Questions about air in supply lines and deep well

Discussion in 'Pumps and Tanks Well Forum & Blog' started by jeff_bathroom, Apr 5, 2014.

  1. valveman

    valveman Moderator Staff Member

    Messages:
    4,495
    Location:
    Lubbock, Texas
    Jeff, I can feel your pain. A good thing about forums is that you can educate yourself before calling a “professional”. When you educate yourself, you are less likely to get screwed.

    However, I don’t know how much of this is because of dishonesty, and how much is because of a lack of education on the contractor’s part. I see a lot of contractors who act like they know what they are talking about, but really don’t have a clue. They can’t learn this stuff in school and they can’t find it in any books. They either have to learn everything the hard way, by trial and error, or have a mentor that will teach them everything they have learned in their life experiences.

    Many people are retiring long before they should, and most are no longer passing on their skills to the younger generation. I have the same problem in my business. The younger generation seems to focus on their phones or “digital communication devices”, and have very little interest in learning about pumps, motors, valves, HVAC, car engines, or anything mechanical. Very few young people stay at one job long enough to actually learn anything.
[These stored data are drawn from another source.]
-- ==== Sys2Proof/Machine/PlantRequests.lean ====
section
/-! DEFINITION. The meanings of chapter 1: DEFINE_GROUP to UNLOCK_PLANT, and the expiry of a guard. -/

namespace Sys2Proof.Machine

/-- R3: the values of an undefined group, the defaults of a new one. -/
def Group.defaults : Group :=
  ⟨0, .both, .winAll, [], .firstUp, none, 500, 0, 4, 5, false, [], 0, 0, 0, 0, 0⟩

/-! ## DEFINE_GROUP (R5 to R7) -/

/-- R5: some optional value was clamped. -/
def definitionClamped (d : GroupDefinition) : Bool :=
  outsideOpt 0 10000 d.guardTime || outsideOpt 0 255 d.threshold || outsideOpt 1 64 d.hysteresis ||
    outsideOpt 1 60 d.decay

/-- R6, R7: the record that a definition stores over the record that stands (the defaults for a new group). The idle set
and the counts are rebuilt after it. -/
def definedRecord (d : GroupDefinition) (dir : Direction) (gl : GlareRule) (hu : HuntMode) (g : Group) : Group :=
  { g with
    carrier := d.carrier
    direction := dir
    glare := gl
    ranges := d.ranges
    hunt := hu
    lastSeized := none
    guardTime := clampOpt 0 10000 d.guardTime g.guardTime
    threshold := clampOpt 0 255 d.threshold g.threshold
    hysteresis := clampOpt 1 64 d.hysteresis g.hysteresis
    decay := clampOpt 1 60 d.decay g.decay
    drainProtected := d.drainProtected.getD g.drainProtected }

/-- R6, R7: the definition is carried out. -/
def defineGroup (d : GroupDefinition) (dir : Direction) (gl : GlareRule) (hu : HuntMode) (s : State) : State :=
  let standing := (s.group d.group).getD .defaults
  let s1 := if (s.group d.group).isSome then s else s.setSvc d.group .initial
  let s2 := equip d.group d.ranges (unequip d.group d.ranges s1)
  report [d.group] s (rebuild (s2.setGroup d.group (some (definedRecord d dir gl hu standing))) d.group)

/-- R5: the first of the ordered checks that fails. -/
def definitionRefusal (d : GroupDefinition) (s : State) : Option Status :=
  if Config.groups ≤ d.group then some .outOfRange
  else if Config.carriers ≤ d.carrier then some .outOfRange
  else if !rangesWellFormed d.ranges then some .badRequest
  else if !rangesFit d.ranges then some .outOfRange
  else if s.plant.locked then some .plantLocked
  else if (s.group d.group).isSome && groupInUse s d.group then some .groupBusy
  else if assignedElsewhere s d.group d.ranges then some .circuitAssigned
  else none

/-- R5 to R7, R186: DEFINE_GROUP when it is taken. -/
def handleDefineGroup (d : GroupDefinition) (s : State) : Reply :=
  match d.direction.value?, d.glare.value?, d.hunt.value? with
  | some dir, some gl, some hu =>
    match definitionRefusal d s with
    | some st => refuse st s
    | none =>
      ⟨defineGroup d dir gl hu s, okOr (definitionClamped d), .groupCircuits ((d.ranges.map (·.count)).sum)⟩
  | _, _, _ => refuse .badRequest s

/-- DEFINE_GROUP (R5). -/
def execDefineGroup (r : Sender) (d : GroupDefinition) (s : State) : Answer :=
  request (.defineGroup r d) r RequestKind.defineGroup.code (handleDefineGroup d) s

/-! ## SET_GROUP_PARAMS (R8) -/

/-- R8 step 3: the request carries a carrier, direction or glare rule different from the group's. -/
def changesIdentity (p : GroupChanges) (g : Group) : Bool :=
  p.carrier.getD g.carrier != g.carrier || p.direction.orElse g.direction != g.direction ||
    p.glare.orElse g.glare != g.glare

/-- R8: some value was clamped. -/
def changesClamped (p : GroupChanges) : Bool :=
  outsideOpt 0 10000 p.guardTime || outsideOpt 0 255 p.threshold || outsideOpt 1 64 p.hysteresis ||
    outsideOpt 1 60 p.decay

/-- R8 step 4: the record with the fields present stored. -/
def changedRecord (p : GroupChanges) (g : Group) : Group :=
  { g with
    carrier := p.carrier.getD g.carrier
    direction := p.direction.orElse g.direction
    glare := p.glare.orElse g.glare
    hunt := p.hunt.orElse g.hunt
    guardTime := clampOpt 0 10000 p.guardTime g.guardTime
    threshold := clampOpt 0 255 p.threshold g.threshold
    hysteresis := clampOpt 1 64 p.hysteresis g.hysteresis
    decay := clampOpt 1 60 p.decay g.decay
    drainProtected := p.drainProtected.getD g.drainProtected }

/-- R8, R28: the fields are stored; a threshold or a hysteresis present derives the congestion state again. -/
def changeGroup (gn : Nat) (p : GroupChanges) (g : Group) (s : State) : State :=
  let s1 := s.setGroup gn (some (changedRecord p g))
  if p.threshold.isSome || p.hysteresis.isSome then rederive gn s1 else s1

/-- R8, R186: SET_GROUP_PARAMS when it is taken. -/
def handleSetGroupParams (gn : Nat) (p : GroupChanges) (s : State) : Reply :=
  if p.direction.bad || p.glare.bad || p.hunt.bad then refuse .badRequest s
  else if Config.groups ≤ gn then refuse .outOfRange s
  else if Config.carriers ≤ p.carrier.getD 0 then refuse .outOfRange s
  else
    match s.group gn with
    | none => refuse .wrongState s
    | some g =>
      if s.plant.locked && changesIdentity p g then refuse .plantLocked s
      else ⟨changeGroup gn p g s, okOr (changesClamped p), .nothing⟩

/-- SET_GROUP_PARAMS (R8). -/
def execSetGroupParams (r : Sender) (group : Nat) (p : GroupChanges) (s : State) : Answer :=
  request (.setGroupParams r group p) r RequestKind.setGroupParams.code (handleSetGroupParams group p) s

/-! ## DELETE_GROUP (R9) -/

/-- R28: the level 0 of a deleted group whose source stood above 0. -/
def clearGroupLevel (before : State) (gn : Nat) (s : State) : State :=
  if (before.svc gn).congestion = .opened then s else reportLevel ⟨.groupCongestion, gn⟩ 0 s

/-- R9: the group is deleted. -/
def deleteGroup (gn : Nat) (s : State) : State :=
  let s1 := ((unequip gn [] s).setGroup gn none).setSvc gn .initial
  reevaluate [gn] s (clearGroupLevel s gn s1)

/-- R9: DELETE_GROUP when it is taken. -/
def handleDeleteGroup (gn : Nat) (s : State) : Reply :=
  if Config.groups ≤ gn then refuse .outOfRange s
  else if s.plant.locked then refuse .plantLocked s
  else if (s.group gn).isNone then ⟨s, .ok, .nothing⟩
  else if groupInUse s gn || s.service.batch.resultOf gn == some .pending then refuse .groupBusy s
  else ⟨deleteGroup gn s, .ok, .nothing⟩

/-- DELETE_GROUP (R9). -/
def execDeleteGroup (r : Sender) (group : Nat) (s : State) : Answer :=
  request (.deleteGroup r group) r RequestKind.deleteGroup.code (handleDeleteGroup group) s

/-! ## Blocking (R22, R23) -/

/-- R22, R23, R36: a block or unblock request when it is taken: it closes a forming join window whatever its answer, and
sets (`v`) or clears the flag. -/
def handleFlags (v : Bool) (first count : Nat) (kind : Arg FlagKind) (s : State) : Reply :=
  let s1 := closeWindow s
  let r : Range := ⟨first, clamp 1 2048 count⟩
  if Config.circuits ≤ first then refuse .outOfRange s1
  else if Config.circuits < first + r.count then refuse .outOfRange s1
  else
    match kind.value? with
    | none => refuse .badRequest s1
    | some k =>
      ⟨flagRange r k v s1, okOr (outside 1 2048 count),
        .flagsChanged (flagChanges s1 r k v) (r.count - (equippedIn s1 r).length)⟩

/-- BLOCK_CIRCUITS (R22). -/
def execBlockCircuits (r : Sender) (first count : Nat) (kind : Arg FlagKind) (s : State) : Answer :=
  request (.blockCircuits r first count kind) r RequestKind.blockCircuits.code (handleFlags true first count kind) s

/-- UNBLOCK_CIRCUITS (R23). -/
def execUnblockCircuits (r : Sender) (first count : Nat) (kind : Arg FlagKind) (s : State) : Answer :=
  request (.unblockCircuits r first count kind) r RequestKind.unblockCircuits.code (handleFlags false first count kind) s

/-! ## The plant lock (R10) -/

/-- R10: the plant lock is set or cleared. -/
def handleLock (v : Bool) (s : State) : Reply := ⟨{ s with plant := { s.plant with locked := v } }, .ok, .nothing⟩

/-- LOCK_PLANT (R10). -/
def execLockPlant (r : Sender) (s : State) : Answer := request (.lockPlant r) r RequestKind.lockPlant.code (handleLock true) s

/-- UNLOCK_PLANT (R10). -/
def execUnlockPlant (r : Sender) (s : State) : Answer := request (.unlockPlant r) r RequestKind.unlockPlant.code (handleLock false) s

/-! ## Queries (R24, R25) -/

/-- R24: what QUERY_GROUP shows of a defined group. -/
def groupView (s : State) (gn : Nat) (g : Group) : GroupView where
  carrier := g.carrier
  direction := g.direction
  glare := g.glare
  ranges := g.ranges
  hunt := g.hunt
  lastSeized := g.lastSeized
  guardTime := g.guardTime
  threshold := g.threshold
  hysteresis := g.hysteresis
  decay := g.decay
  drainProtected := g.drainProtected
  available := g.available
  blockedIdle := g.blockedIdle
  busyIn := g.busyIn
  busyOut := g.busyOut
  inGuard := g.inGuard
  idleCount := g.idleCount
  congestion := (s.svc gn).congestion
  farLevel := (s.svc gn).farLevel
  service := (s.svc gn).service
  membership := s.service.batch.resultOf gn

/-- R24: QUERY_GROUP when it is taken. -/
def handleQueryGroup (gn : Nat) (s : State) : Reply :=
  if Config.groups ≤ gn then refuse .outOfRange s
  else
    match s.group gn with
    | none => ⟨s, .ok, .groupUndefined⟩
    | some g => ⟨s, .ok, .group (groupView s gn g)⟩

/-- QUERY_GROUP (R24). -/
def execQueryGroup (r : Sender) (group : Nat) (s : State) : Answer :=
  request (.queryGroup r group) r RequestKind.queryGroup.code (handleQueryGroup group) s

/-- R25: what QUERY_CIRCUIT shows. The remaining guard time is the guard expiry minus the monotonic time. -/
def circuitView (s : State) (c : Nat) : CircuitView :=
  match s.circuit c with
  | none => ⟨.unequipped, false, false, none, none, none⟩
  | some e =>
    match e.occupancy with
    | .idle => ⟨.idle, e.localFlag, e.remoteFlag, some e.group, none, none⟩
    | .busyIn call => ⟨.busyIn, e.localFlag, e.remoteFlag, some e.group, some call, none⟩
    | .busyOut call => ⟨.busyOut, e.localFlag, e.remoteFlag, some e.group, some call, none⟩
    | .guard x => ⟨.guard, e.localFlag, e.remoteFlag, some e.group, none, some ((x : Int) - (s.now : Int))⟩

/-- R25: QUERY_CIRCUIT when it is taken. -/
def handleQueryCircuit (c : Nat) (s : State) : Reply :=
  if Config.circuits ≤ c then refuse .outOfRange s else ⟨s, .ok, .circuit (circuitView s c)⟩

/-- QUERY_CIRCUIT (R25). -/
def execQueryCircuit (r : Sender) (circuit : Nat) (s : State) : Answer :=
  request (.queryCircuit r circuit) r RequestKind.queryCircuit.code (handleQueryCircuit circuit) s

/-! ## Guard expiry (R21) -/

/-- GUARD_EXPIRY (R21): the expiry of a circuit's guard is taken; without one that is reached it has nothing to act on. -/
def execGuardExpiry (circuit : Nat) (s : State) : Answer := .next (expireGuard circuit s)

end Sys2Proof.Machine
end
If they aren’t made CEO within a few months, they loose interest and move on to something else. They don’t realize it takes years to gain the experience needed to be useful.

    This also makes older persons reluctant to train the younger generation, as they feel they are wasting their time when many younger people just walk away. The few younger people who do hang around long enough to gain some knowledge will also walk away from you. As soon as they become knowledgeable, other companies will hire them out from under you, or they will start their own company and compete against you.

    There are a bunch of pump companies in my area who are owned by someone who worked a few years with me. There are countless others who have gone on to work at supply houses or manufacturers. Many of them are using what I taught them to sell products that compete against me.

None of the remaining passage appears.